The value of the SL indicator was determined based on analyses of the frequency of adverse events recorded by the entity performing the flight operations. The values of the SL indicator were presented in

Table 1. Safety level indicators.

Frequency	SL
1/1	1
1/8	0.125
1/56	0.018
1/224	0.0045
1/2688	0.0004

Source: Authors’ own elaboration.

. In the analysis, the assumed annual flying time logged was 2688 h. The values included in the table were proposed based on the experience gained during remote pilot training conducted at the Poznań University of Technology.

K2: loss occurrence reach criterion. Criterion of importance measure a₂ = 5. The criterion takes into consideration the type of material losses that may be caused by hazard activation. The losses concern the following subareas: infrastructure (subarea 1), natural environment (subarea 2), and people (subarea 3). According to this criterion, the measure of risk component r₂(h_k) is determined by the following principle:

• Low when the losses occurred in only one of the subareas,
• Medium when the losses occurred in two subareas, and,
• High when the losses occurred in all subareas.

K3: material loss criterion for material losses resulting from incidents involving UAVs. According to this criterion, the measure of risk component r₃(h_k) depends on the extent of material losses:

• Low when the losses do not exceed USD 2500,
• Medium when the material value of the losses exceeds USD 2500, but does not exceed USD 125,000, and,
• High when the value of material losses exceeds USD 125,000.

The values provided are based on the subjective assessment of the authors of the model. Measure of importance for this criterion was assumed at the level of a₃ = 4.

K4: loss criterion based on the type of incident. Importance measure a₄ = 3. The measure of risk component r₄(h_k) depends on the object with which the UAV collided:

• Low when UAV collides with another unmanned or manned aerial vehicle during flight,
• Medium when UAV collides with an obstacle on the ground, and,
• High when UAV collides with a person on the ground.

K5: hazard activation history criterion. Criterion of importance measure (a₅ = 2). It is assumed that if a hazard was activated once, it is likely that it will be activated again. The measure of hazard activation r₅(h_k) is determined depending on hazard activation within a year preceding the assessment:

• Low when the event was recorded no more than 5 times,
• Medium when the event occurred no more than 10 times, and,
• High when the event occurred more than 10 times.

K6: hazard activation potential criterion. The criterion depends on the UAV type, competency certificates held, and flight location. The measure of risk component r₆(h_k) for this criterion is determined based on three elements (K6.1, K6.2, K6.3) characterising the flights performed.

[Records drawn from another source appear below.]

-- ==== Sys2Proof/Machine/State.lean ====
section
/-! DEFINITION. Machine/State.lean: everything the specification lets the device hold, as plain data, and the state after
reset. A register has its one home in `regs`; what a register only shows (a queue's depth, a FIFO's head, the mode) is
computed when it is read. What no register shows (frames, tables, history, timers) stands in a structure per block. -/
namespace Sys2Proof
namespace Machine

/-- A fault. `illFormed`: the operands of the command name a port, hearth, channel or the like that the device does not
have, so that no such command can reach it (safe: nothing runs; raised by the frame of every command, `command`). -/
inductive Fault
  | illFormed
deriving DecidableEq, Repr

/-- A refusal. `notModelled` is answered only by the arm of a command that has no meaning yet (safe: nothing runs). -/
inductive Refusal
  | notModelled (mnemonic : String)
deriving DecidableEq, Repr

/-! ### GLB: modes and resets (chapter 03) -/

/-- The mode controller. -/
structure Glb where
  /-- Base state, encoded as in R121, R122. -/
  base : Nat
  /-- The mode last reported, for MODE_CHANGE (R125). -/
  shown : Nat
  /-- Core clock in which WAKING was last entered (R129). -/
  wakeClk : Nat
  /-- WAKING has been entered since cold reset: GLB_WAKE_ELAPSED counts (R129). -/
  woken : Bool
  /-- Core clock of the DRAIN command (R133). -/
  drainClk : Nat
  /-- DIAGNOSTIC was entered from QUIESCED (R138). -/
  diagFromQuiesced : Bool
  /-- A warm reset is in progress (R170). -/
  warmBusy : Bool
  /-- The warm reset in progress leads to WAKING (R126); 0 leads to DORMANT. -/
  warmToWaking : Bool
  /-- Hearths in reset (R140). -/
  hearthRst : List Nat
  /-- The first-second sequence has begun since cold reset (R146). -/
  started : Bool
  /-- The boot from flash that follows a cold reset has not begun (R87). -/
  bootDue : Bool
  /-- What holds the device in cold reset: RESET_N low, a supply (R742), the core clock (R747). -/
  heldPin : Bool
  heldSupply : Bool
  heldClock : Bool
  /-- CLK_REF lost at this core clock (R747). -/
  coreLost : Option Nat
  /-- Quadrants of the front lanes whose training has begun (R147), and the core clock of the last one. -/
  quadrants : Nat
  quadClk : Nat
  /-- Admission buckets of the device's classes 0 to 4 (R148). -/
  admitLevel : List (Nat × Bucket)
  /-- Classes whose first drop of this WAKING has been recorded (event BUDGET_DROP). -/
  admitSeen : List Nat
  /-- Registers written in a core clock whose new value comes into force with the next one (R129, R152, R405): address,
  core clock of the write, value before it. -/
  was : List (Nat × Nat × Nat)
  /-- Output pins that their block has driven since RESET_N was low; the others are high-impedance (R736). -/
  driven : List OutPin
deriving DecidableEq, Repr

/-! ### FRG: Forgings and tempering (chapter 02) -/

/-- The Forging loader and the generations. -/
structure Frg where
  /-- The Forging whose structures fill each bank (R96). -/
  bank0 : Option Forging
  bank1 : Option Forging
  /-- The active Forging: that of the generation all hearths last agreed on (R98, R115). -/
  active : Option Forging
  /-- Active bank of each hearth (R99): the hearths that run bank 1. -/
  onBank1 : List Nat
  /-- Bank of the generation that all hearths ran when the shadow load began. -/
  oldBank : Nat
  /-- A shadow load has been accepted and its bank is neither released nor discarded (R105). -/
  tempering : Bool
  /-- The load in progress (R765). -/
  load : Option Load
  /-- The commit or rollback that is armed (R106). -/
  armed : Option Armed
  /-- Core clock of the last hearth commit (R114). -/
  commitClk : Nat
  /-- The drain timeout has been acted on since the last hearth commit (R114). -/
  timeoutDone : Bool
  /-- TIMING of the shadow's Forging is in force (R98). -/
  timingNew : Bool
  /-- The Forging whose ADMIT section was last loaded (R98). -/
  admitFrom : Option Forging
  /-- Contents of the QSPI flash by offset; an unlisted byte reads 0xFF. -/
  flash : List (Nat × Byte)
deriving DecidableEq, Repr

/-! ### HIF: host interface and Ostler (chapter 04) -/

/-- The host interface and the mailbox. -/
structure Hif where
  /-- Bus Master Enable and D3hot of the function (R160, R667). -/
  busMaster : Bool
  d3hot : Bool
  /-- Max Payload Size and Max Read Request Size in configuration space, in bytes (R619). -/
  mps : Nat
  mrrs : Nat
  /-- Vectors whose mask bit in the MSI-X table is clear (all are masked after reset, PCIe), ascending. -/
  unmasked : List Nat
  /-- Pending bits of the PBA, ascending (R180). -/
  pba : List Nat
  /-- Messages sent, newest first (R178). -/
  sent : List Nat
  /-- DWORDs of the MSI-X table other than the mask bits, by DWORD number; an unlisted one is 0 (R158). -/
  msix : List (Nat × Nat)
  /-- What the host has written to the BARs, by their number, and its other writable fields of configuration space: Command,
  Device Control, Device Control 2 and Link Control (R153 to R156). -/
  bars : List (Nat × Nat)
  cmdBits : Nat
  devBits : Nat
  dev2Bits : Nat
  linkBits : Nat
  /-- Non-Fatal Error Detected of Device Status; Uncorrectable Error Status, Mask and Severity of Advanced Error Reporting;
  ERR_NONFATAL messages sent (R155, R168). -/
  devError : Bool
  aerStatus : Nat
  aerMask : Nat
  aerSeverity : Nat
  errSent : Nat
  /-- The link is in DL_Active (R159). -/
  dlActive : Bool
  /-- Core clock of the last change of HIF_OSTLER_BEAT (R190). -/
  beatClk : Nat
  /-- OSTLER_SILENT stands (R190). -/
  ostlerSilent : Bool
  /-- The Ostler does not answer until it has restarted (R191). -/
  restarting : Bool
  /-- The command in progress: opcode, tag, length, request words, core clock of the doorbell; and, oldest first, those
  that the Ostler still runs to completion although their answer is discarded (R185, R186). -/
  mbxCmd : Option (Nat × Nat × Nat × List Nat × Nat)
  mbxOld : List (Nat × Nat × Nat × List Nat × Nat)
  /-- OTP contents (R74): hash of each key slot (48 bytes) when programmed, revoked slots, fuses of SECVER blown,
  the image key (32 bytes) when programmed, the grade, the subsystem identifiers. -/
  keyHash0 : Option (List Byte)
  keyHash1 : Option (List Byte)
  revoked0 : Bool
  revoked1 : Bool
  secver : Nat
  imageKey : Option (List Byte)
  grade : Nat
  /-- AVSBus transactions since cold reset (R187). -/
  avsCount : Nat
  /-- What the last host read returned: its data words. -/
  readData : List Nat
deriving DecidableEq, Repr

/-! ### GBK: the Guestbook (chapter 17) -/

/-- An event that has passed its bucket and waits for the writer (R685). -/
structure GbkEvent where
  code : Nat
  unit : Nat
  arg0 : Nat
  arg1 : Nat
  unset : Bool
  time : List Byte
  /-- Core clock in which it was raised. -/
  clk : Nat
deriving DecidableEq, Repr

/-- A record of the log (R678). -/
structure GbkRecord where
  seq : Nat
  code : Nat
  sev : Nat
  unset : Bool
  summary : Bool
  unit : Nat
  time : List Byte
  arg0 : Nat
  arg1 : Nat
  /-- Core clock of its placement; MARK.VALID is set in the next one (R687). -/
  put : Nat
deriving DecidableEq, Repr
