-- ==== Sys2Proof/Machine/Egress.lean ====
section
/-! DEFINITION. Machine/Egress.lean: the egress stage and the transmitters: what a copy looks like on the wire (R219 to
R221, R296, R351, R376, R383 to R387, R424 to R426, R499 to R506, R557), which copy is selected (R413 to R422, R468 to
R471), preemption (R229 to R234) and the end of a transmission (R49, R330, R404). -/
namespace Sys2Proof
namespace Machine

/-! ### The residence time (R501) -/

/-- The time from stamp `i` to stamp `e` less the change of the step sum, in 2⁻¹⁶ ns (R501). -/
def elapsed16 (e i : Nat) (d : Int) : Int := (Int.ofNat e - Int.ofNat i - d) * 65536 / Int.ofNat timeUnit

/-! ### The residence correction (R499 to R506) -/

/-- Write bytes of a PTP header and adjust the enclosing UDP checksum (R503). -/
def ptpPatch (udp : Option (Nat × Bool)) (o : Nat) (new b : List Byte) : List Byte :=
  let c := patch b o new
  match udp with
  | none => c
  | some (u, v6) =>
    let x := beAt c (u + 6) 2
    if ¬ v6 ∧ x = 0 then c
    else
      let y := csumUpdate x ((b.drop o).take new.length) new
      patch c (u + 6) (beBytes 2 (if v6 ∧ y = 0 then 0xFFFF else y))

/-- Add `r` to the correctionField of the PTP header at `o` (R501): the bytes, and whether the field saturated. -/
def addCorrection (udp : Option (Nat × Bool)) (o : Nat) (r : Int) (b : List Byte) : List Byte × Bool :=
  let f := beAt b (o + 8) 8
  let x := toSigned 64 f + r
  if f = 2 ^ 63 - 1 ∨ 2 ^ 63 - 1 < x then (ptpPatch udp (o + 8) (beBytes 8 (2 ^ 63 - 1)) b, true)
  else (ptpPatch udp (o + 8) (beBytes 8 (ofSigned 64 x)) b, false)

/-- Corrected and counted (R501). -/
def correct (udp : Option (Nat × Bool)) (o : Nat) (r : Int) (b : List Byte) (s : State) : List Byte × State :=
  let (c, sat) := addCorrection udp o r b
  (c, bump 19 (if sat then 9 else 8) s)

/-- TC_MODE and TIM_PORT_PDELAY of a frame's SRC_PORT (R500); a frame from port 76 has none. -/
def tcMode (s : State) (p : Nat) : Bool := p < 72 && bitAt (rget s (A.TIM_PORT_CFG p)) 0
def tcDelay (s : State) (p : Nat) : Int := if p < 72 then Int.ofNat (rget s (A.TIM_PORT_PDELAY p)) else 0

/-- What the transmission of copy `c` of frame `f` on port `p` writes into its PTP header (R499 to R506). -/
def ptpFix (p : Nat) (c : Copy) (f : Frame) (b : List Byte) (s : State) : List Byte × State :=
  if 71 < p ∨ c.mirror.isSome then (b, s)
  else
    let none_ := (b, if c.ptpTc then bump 19 10 s else s)
    match c.ptpOff with
    | none => none_
    | some o =>
      let type := beAt b o 1 % 16
      let e := txStamp s p
      if beAt b (o + 1) 1 % 16 ≠ 2 then none_
      else if f.tsOrigin then
        if type = 0 then
          correct c.udpOff o (Int.ofNat (timeFrac e))
            (ptpPatch c.udpOff (o + 34) (beBytes 6 (timeSec e) ++ beBytes 4 (timeNs e)) b) s
        else (b, s)
      else if ¬ c.ptpTc then (b, s)
      else
        let r := elapsed16 e f.stamp (s.tim.stepSum - f.stepSum)
        if tcMode s f.srcPort then if type = 0 then correct c.udpOff o (r + tcDelay s f.srcPort) b s else (b, s)
        else if type ≤ 3 then correct c.udpOff o r b s else (b, s)

/-! ### What a copy is sent as -/

/-- A copy's stored form with the delivery header that an IP packet is given for every destination but a tunnel of IP payload;
it comes from the template of the tunnel that it was decapsulated from (R376). -/
def delivered (s : State) (c : Copy) (b : List Byte) : List Byte :=
  if c.ipForm then deliveryHeader (templateAt s (tunTemplate (tunnelAt s c.decapTun))) b ++ b else b

/-- The edits of a copy (R296, R351, R376). -/
def editCopy (s : State) (c : Copy) (b : List Byte) : List Byte :=
  if c.ipForm then vlanEdit c.vlanOp c.vid c.pcp (some 0) [] (rtagEdit none c.encode (some 14) (delivered s c b))
  else
    vlanEdit c.vlanOp c.vid c.pcp c.ethOff c.vlanOffs (rtagEdit (if c.decode then c.rtagOff else none) c.encode c.keyEnd b)

/-- What the egress stage makes of a copy: the frames on the wire without frame check sequence, the copy before any outer
header; what stops it: 0 nothing, 1 ENCAP_INVALID, 2 ENCAP_PAYLOAD, 3 TOO_BIG, 4 TX_OVERSIZE_DROP. -/
structure TxPlan where
  fate : Nat
  out : List (List Byte)
  carried : List Byte
deriving DecidableEq, Repr

/-- L of a frame on the wire: what the MAC pads it to (R219). A recirculated frame below 64 bytes, which no MAC pads, counts as
one of 64, so that its frame rate equals that of a 100 Gb/s MAC (R199; log entry 79). -/
def wireLen (b : List Byte) : Nat := max 64 (b.length + 4)

/-- Bytes that the frames take on the wire, 20 more than L each (R8, R386, R413). -/
def wireTotal (out : List (List Byte)) : Nat := (out.map (fun b => wireLen b + 20)).foldl (· + ·) 0

/-- The identification of the next outer IPv4 datagram of hearth `h` (R384). -/
def ipIdent (s : State) (h : Nat) : Nat := ((Config.outerId h).toNat + sget (fun _ => 0) s.fry.ipCount h) % 65536

/-- One outer IPv4 datagram more. -/
def ipNext (h : Nat) (s : State) : State :=
  { s with fry := { s.fry with ipCount := sput (fun _ => 0) s.fry.ipCount h (sget (fun _ => 0) s.fry.ipCount h + 1) } }

/-- A mirror copy cut to TRUNC_LEN (R426). -/
def truncated (s : State) (m : Nat) (b : List Byte) : List Byte :=
  let n := fget s (F.TM_MIR_TRUNC_TRUNC_LEN m)
  if n = 0 then b else b.take (max 64 n)

/-- An address of a mirror session (R367): the last word of an IPv4 address, all four of an IPv6 address. -/
def mirrorAddr (s : State) (v6 : Bool) (a : Nat → Nat) : Nat :=
  if v6 then ((rget s (a 0) * 2 ^ 32 + rget s (a 1)) * 2 ^ 32 + rget s (a 2)) * 2 ^ 32 + rget s (a 3) else rget s (a 3)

Element K6.1—UAV type. This element of risk component r₆(h_k) indicates the potential for hazard activation depending on the UAV type (weight):

• Low when the UAV weight does not exceed 5 kg,
• Average when the UAV weight ranges between 5 and 25 kg, and,
• High when the UAV weight exceeds 25 kg.

Element K6.2—competency certificates. This element of risk component r₆(h_k) makes it possible to make the hazard activation potential dependent on the operator’s qualifications according to the following principle:

• Low if the operator holds a certificate with additional privileges,
• Average if the operator holds a certificate with basic privileges, and,
• High if the operator has no privileges.

In compliance with the provisions of the law, each remote pilot conducting a UAV flight is required to have formal qualifications and privileges for flights in the given category.

Element K6.3—distance from buildings. The measure of this element of risk component r₆(h_k) makes it possible to make the hazard activation potential dependent on the building density within the area where the flights are conducted:

• Low when there are no buildings within a 100-m radius,
• Average when there are buildings within a 30-m radius, and,
• High when there are buildings within a radius less than 30 m.

The measure of risk component r₆(z_k) is determined in accordance with the following principle:

• Low when a maximum of one element of criterion K6 was rated as average,
• Medium when a maximum of two elements of criterion K6 were rated as average, and,
• High when more than one element of criterion K6 was rated as high.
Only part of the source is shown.